15 Dias em um Ashram
INDIA | Wednesday, 5 February 2014 | Views [1702] | Comments [2]
Entrada
Passar uma temporada num Ashram na Índia. Sim, esse era mais um dos meus sonhos malucos desde a adolescência.
Foi com certa surpresa que percebi que muitas pessoas não sabem o que é ashram, então tomei a liberdade de copiar a definição do Wikipedia para facilitar a minha vida e daqueles ainda não pesquisaram mais essa “invenção de moda” dos galegos, e contar com um pouco mais de detalhes a rotina que vivemos lá.
Aí vai a definição: “Um ashram, na antiga Índia, era um eremitério hindu onde os sábios viviam em paz e com tranquilidade no meio da natureza.

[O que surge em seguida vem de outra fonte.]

-- ==== Sys2Proof/Machine/Tick.lean ====
section
/-! DEFINITION. One tick of 40 ns: the clocks, posted register writes, the pacing bucket, receive buffers, idle slots of the tiles
(01, 08, 09, 11, 17). -/

namespace Sys2Proof.Machine

/-- Nanoseconds of a tick. -/
def tickNs : Nat := 40

/-- The always-on clocks have a supply. -/
def Pwr.clocked (p : Pwr) : Bool := p.aux || !(p.cur == 0 || p.cur == 8)

/-- The life clock runs: outside RESET and PARKED (R613). -/
def Pwr.alive (p : Pwr) : Bool := p.cur != 0 && p.cur != 8

/-- The wall clock's gain in one tick, `free` naming it: nominal but for its drift, and never further off than 50 ppm of the time
since it was set (R614). -/
def Clocks.wallTick (free : Nat) (c : Clocks) : Clocks :=
  let run := c.wallRun + tickNs
  let bound : Int := run / 20000
  let err := max (-bound) (min bound (c.wallErr + Config.wallDrift free))
  { c with wall := (((c.wall : Int) + tickNs + (err - c.wallErr)).toNat) % 2 ^ 64, wallRun := run, wallErr := err }

/-- One tick of the clocks; `alive` lets the life clock run. -/
def Clocks.tick (alive : Bool) (free : Nat) (c : Clocks) : Clocks :=
  let c := if alive then { c with life := c.life + tickNs } else c
  let c := if c.wallSet then c.wallTick free else c
  let ns := c.instNs + tickNs
  { c with installed := c.installed + ns / 1000000000, instNs := ns % 1000000000 }

/-- Bytes that the accrual rate has given by life clock `t` (R369, R370). -/
def accrued (t : Nat) : Nat := 72 * pib * t / (1262304000 * 1000000000)

/-- The bucket fills at the accrual rate while writes are paced. -/
def Med.fillBucket (t : Nat) (m : Med) : Med :=
  if m.pacing then { m with bucket := min (2 ^ 30) (m.bucket + (accrued (t + tickNs) - accrued t)) } else m

/-- Bytes that a tick takes out of a port's receive buffers. -/
def rxDrain : Nat := 2000

/-- The receive queues of a port are served for a tick. (log 52 DESIGN CHOICE) -/
def Drive.drainRx (p : Port) (d : Drive) : Drive := if (d.port p).rxq.isEmpty then d else d.serve p ((d.port p).fill - rxDrain)

/-- The tick of the tiles; a role change that leaves no quad for pattern work is answered as a fence is (R313). -/
def Drive.tickTiles (d : Drive) : Drive :=
  let e := d.onIdx Idx.tick
  if e.idx.pquad != d.idx.pquad && e.idx.workQuad.isNone then e.patternMove else e

/-- The measured input power and case temperature (R537, R645): open values. (log 137 DESIGN CHOICE) -/
def Pwr.tick (t : Nat) (p : Pwr) : Pwr :=
  { p.sensed t (Config.caseTemp t) with peak := (Config.inputPower t).1 % 65536, avg := (Config.inputPower t).2 % 65536 }

def Drive.tick (d : Drive) : Drive :=
  let alive := d.pwr.alive
  let t := d.clk.life
  let d := d.drainAll
  let d := if d.pwr.clocked then { d with clk := d.clk.tick alive d.free, free := d.free + 1 } else d
  let d := if alive then
      (({ d with med := d.med.fillBucket t, pwr := d.pwr.tick t } : Drive).drainRx .a).drainRx .b |>.sendAll
    else d
  let d := if alive && d.islState 7 == 0 && !d.cry.ctxs.isEmpty then d.schedule else d
  let d := if alive && d.islState 8 == 0 then d.onDmc fun m => m.tick d.clk.life else d
  let d := if alive && d.islState 6 == 0 then d.tickTiles else d
  if d.csc.due then d.rollCall false else d

/-- One tick: that of the drive, then the ends of retirements of DRAM channels (R502). -/
def State.tick (s : State) : State := ({ s with d := s.d.tick } : State).retireEnds

end Sys2Proof.Machine
end

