/-- R638-R640. Every row of the class completes: where the management island runs it answers, where it is off nothing happens.
The model's choices in it, which no rule of the spec states: the HMAC's place among the request bytes and the challenge's life (log 90), the
sealed plaintext and the payload of the response (log 91), the standards (log 10), a sealed message of another class (log 93). -/
def Obligations.SealedSession : Prop :=
  (∀ (s : State) (b : Bytes), s.d.reachable = true → s.d.sessionsUp = true → (s.d.draw 34).1 = b →
    exec .sessionChallenge s = .next (({ s with d := { (s.d.draw 34).2 with mgmt := { s.d.mgmt with session := { s.d.mgmt.session with
      isOpen := false, id := leNat (b.take 2), tenant := 0, key := [], counter := 0, challenge := some (b.drop 2) } } } } : State).replied
        (vendorHead ++ [3, 1, 0] ++ b))) ∧
  (∀ (s : State) (q ch : Bytes) (t : Tenant), s.d.reachable = true → s.d.sessionsUp = true → s.d.mgmt.session.challenge = some ch →
    s.d.kvx.store.tenant? (le q 0 4) = some t →
    (q.length = 134 ∧ le q 4 2 = s.d.mgmt.session.id ∧ t.admin = true ∧ onCurve (beNat (slice q 6 48)) (beNat (slice q 54 48)) = true ∧
        hmacSha256 t.key (ch ++ q.take 102) = slice q 102 32 →
      exec (.sessionOpen q) s = .next (({ s with d := { s.d with mgmt := { s.d.mgmt with session := { s.d.mgmt.session with
        isOpen := true, tenant := t.id, key := sessionKeys ch (ecdhX driveScalar (beNat (slice q 6 48)) (beNat (slice q 54 48)))
        counter := 0, challenge := none, last := s.d.clk.life } } } } : State).replied (vendorHead ++ [3, 2, 0]))) ∧
    (q.length ≠ 134 ∨ le q 4 2 ≠ s.d.mgmt.session.id ∨ t.admin = false ∨ onCurve (beNat (slice q 6 48)) (beNat (slice q 54 48)) = false ∨
        hmacSha256 t.key (ch ++ q.take 102) ≠ slice q 102 32 →
      exec (.sessionOpen q) s = .next (s.replied (vendorHead ++ [3, 2, 3])))) ∧
  (∀ (s : State) (q : Bytes), s.d.reachable = true → s.d.sessionsUp = true →
    s.d.mgmt.session.challenge = none ∨ s.d.kvx.store.tenant? (le q 0 4) = none →
    exec (.sessionOpen q) s = .next (s.replied (vendorHead ++ [3, 2, 3]))) ∧
  (∀ (s s' : State) (q m : Bytes), s.d.reachable = true → s.d.sessionsUp = true → s.d.mgmt.session.isOpen = true → 26 ≤ q.length →
    le q 0 2 = s.d.mgmt.session.id → s.d.mgmt.session.counter < le q 2 8 →
    gcmOpen (s.d.mgmt.session.key.take 32) (leBytes 8 (le q 2 8) ++ leBytes 4 0) (vendorHead ++ [3, 3] ++ q.take 10) (q.drop 10) = some m →
    s' = { s with d := { s.d with mgmt := { s.d.mgmt with session := { s.d.mgmt.session with counter := le q 2 8, last := s.d.clk.life } } } } →
    (∀ b t, s'.plainMsg true m = (some b, t) →
      exec (.sessionSealed q) s = .next (t.replied (vendorHead ++ [3, 3, 0] ++ q.take 10 ++
        gcmSeal (s.d.mgmt.session.key.drop 32) (leBytes 8 (le q 2 8) ++ leBytes 4 0) (vendorHead ++ [3, 3, 0] ++ q.take 10) b))) ∧
    (byteAt m 0 ≠ 1 → byteAt m 0 ≠ 2 → exec (.sessionSealed q) s = .next { s' with d := { s'.d with mgmt := { s'.d.mgmt with
      mDrop := wrap32 (s.d.mgmt.mDrop + 1) } } })) ∧
  (∀ (s : State) (m : Bytes), byteAt m 0 = 1 ∨ byteAt m 0 = 2 → 1 < m.length →
    (∃ b t, s.plainMsg true m = (some b, t)) ∧
    (s.d.mgmt.secReq = false → s.message (vendorHead ++ m) = ((s.plainMsg true m).1.map (vendorHead ++ ·), (s.plainMsg true m).2)) ∧
    ∀ off n data, m = [1, 2] ++ leBytes 2 off ++ leBytes 1 n ++ data → regSpan off n = true → data.length = 4 * n →
      s.plainMsg true m = (some [1, 2, 0], { s with d := { s.d with sys := { s.d.sys with posted := s.d.sys.posted ++ (List.range n).map fun i =>
        { path := .smbus, off := off + 4 * i, val := BitVec.ofNat 32 (le data (4 * i) 4) } } } })) ∧
  (∀ (s : State) (q : Bytes), s.d.reachable = true → s.d.sessionsUp = true →
    (s.d.mgmt.session.isOpen = false ∨ q.length < 26 ∨ le q 0 2 ≠ s.d.mgmt.session.id ∨ le q 2 8 ≤ s.d.mgmt.session.counter ∨
      gcmOpen (s.d.mgmt.session.key.take 32) (leBytes 8 (le q 2 8) ++ leBytes 4 0) (vendorHead ++ [3, 3] ++ q.take 10) (q.drop 10) = none) →
    exec (.sessionSealed q) s = .next (s.replied (vendorHead ++ [3, 3, 3]))) ∧
  (∀ (s : State) (id : BitVec 16), s.d.reachable = true → s.d.sessionsUp = true →
    (s.d.mgmt.session.isOpen = true → s.d.mgmt.session.id = id.toNat →
      exec (.sessionClose id) s = .next (({ s with d := { s.d with mgmt := { s.d.mgmt with session := { s.d.mgmt.session with
        isOpen := false, tenant := 0, key := [], counter := 0, challenge := none } } } } : State).replied (vendorHead ++ [3, 4, 0]))) ∧
    (s.d.mgmt.session.isOpen = false ∨ s.d.mgmt.session.id ≠ id.toNat →
      exec (.sessionClose id) s = .next (s.replied (vendorHead ++ [3, 4, 3])))) ∧
  (∀ (s : State) (q : Bytes) (id : BitVec 16), s.d.reachable = true → s.d.sessionsUp = false →
    exec .sessionChallenge s = .next (s.replied (vendorHead ++ [3, 1, 4])) ∧ exec (.sessionOpen q) s = .next (s.replied (vendorHead ++ [3, 2, 4])) ∧
    exec (.sessionSealed q) s = .next (s.replied (vendorHead ++ [3, 3, 4])) ∧
    exec (.sessionClose id) s = .next (s.replied (vendorHead ++ [3, 4, 4]))) ∧
  (∀ (s : State) (q : Bytes) (id : BitVec 16), s.d.reachable = false → exec .sessionChallenge s = .next s ∧ exec (.sessionOpen q) s = .next s ∧
    exec (.sessionSealed q) s = .next s ∧ exec (.sessionClose id) s = .next s) ∧
  (∀ s : State,
    (s.d.mgmt.session.isOpen = true → s.d.mgmt.session.last + 60000000000 ≤ s.d.clk.life →
      exec .sessionTimeout s = .next { s with d := { s.d with mgmt := { s.d.mgmt with session := { s.d.mgmt.session with
        isOpen := false, tenant := 0, key := [], counter := 0, challenge := none } } } }) ∧
    (s.d.mgmt.session.isOpen = false ∨ s.d.clk.life < s.d.mgmt.session.last + 60000000000 → exec .sessionTimeout s = .next s))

Hoje, o termo ashram é, normalmente, usado para designar uma comunidade formada intencionalmente com o intuito de promover a evolução espiritual dos seus membros, frequentemente orientada por um místico ou líder religioso. Tradicionalmente, os ashrams situam-se afastados de habitações, em florestas ou regiões montanhosas, no meio de amenos ambientes naturais propícios à instrução espiritual e à meditação. Exercícios espirituais e físicos, bem como várias formas de Ioga são práticas regulares dos residentes de um ashram.” Enfim, como eu poderia não querer visitar um lugar desses?
Escolhi um ashram no sul da Índia, Sivananda Yoga Vedanta Dhanwantari Ashram, onde meus sobrinhos Leo e Paula já haviam estado, embora fosse de uma escola de Ioga diferente da qual eu pratico. Muito organizado, no alto de uma montanha, com um lindo lago e rodeado de jardins e pequenos templos. Regime monástico, cheio de regras e horários como qualquer ashram. Logo que chegamos me assustei: nos pediram os documentos, fizemos os pagamentos, nos entregaram as roupas de cama, nos indicaram nossos dormitórios (separados), horário da próxima aula de ioga e ponto. Pensei: Caramba! Onde é que me meti? Nos preparamos para ficar uma semana, mas de cara comecei a pensar que só ficaríamos um dia!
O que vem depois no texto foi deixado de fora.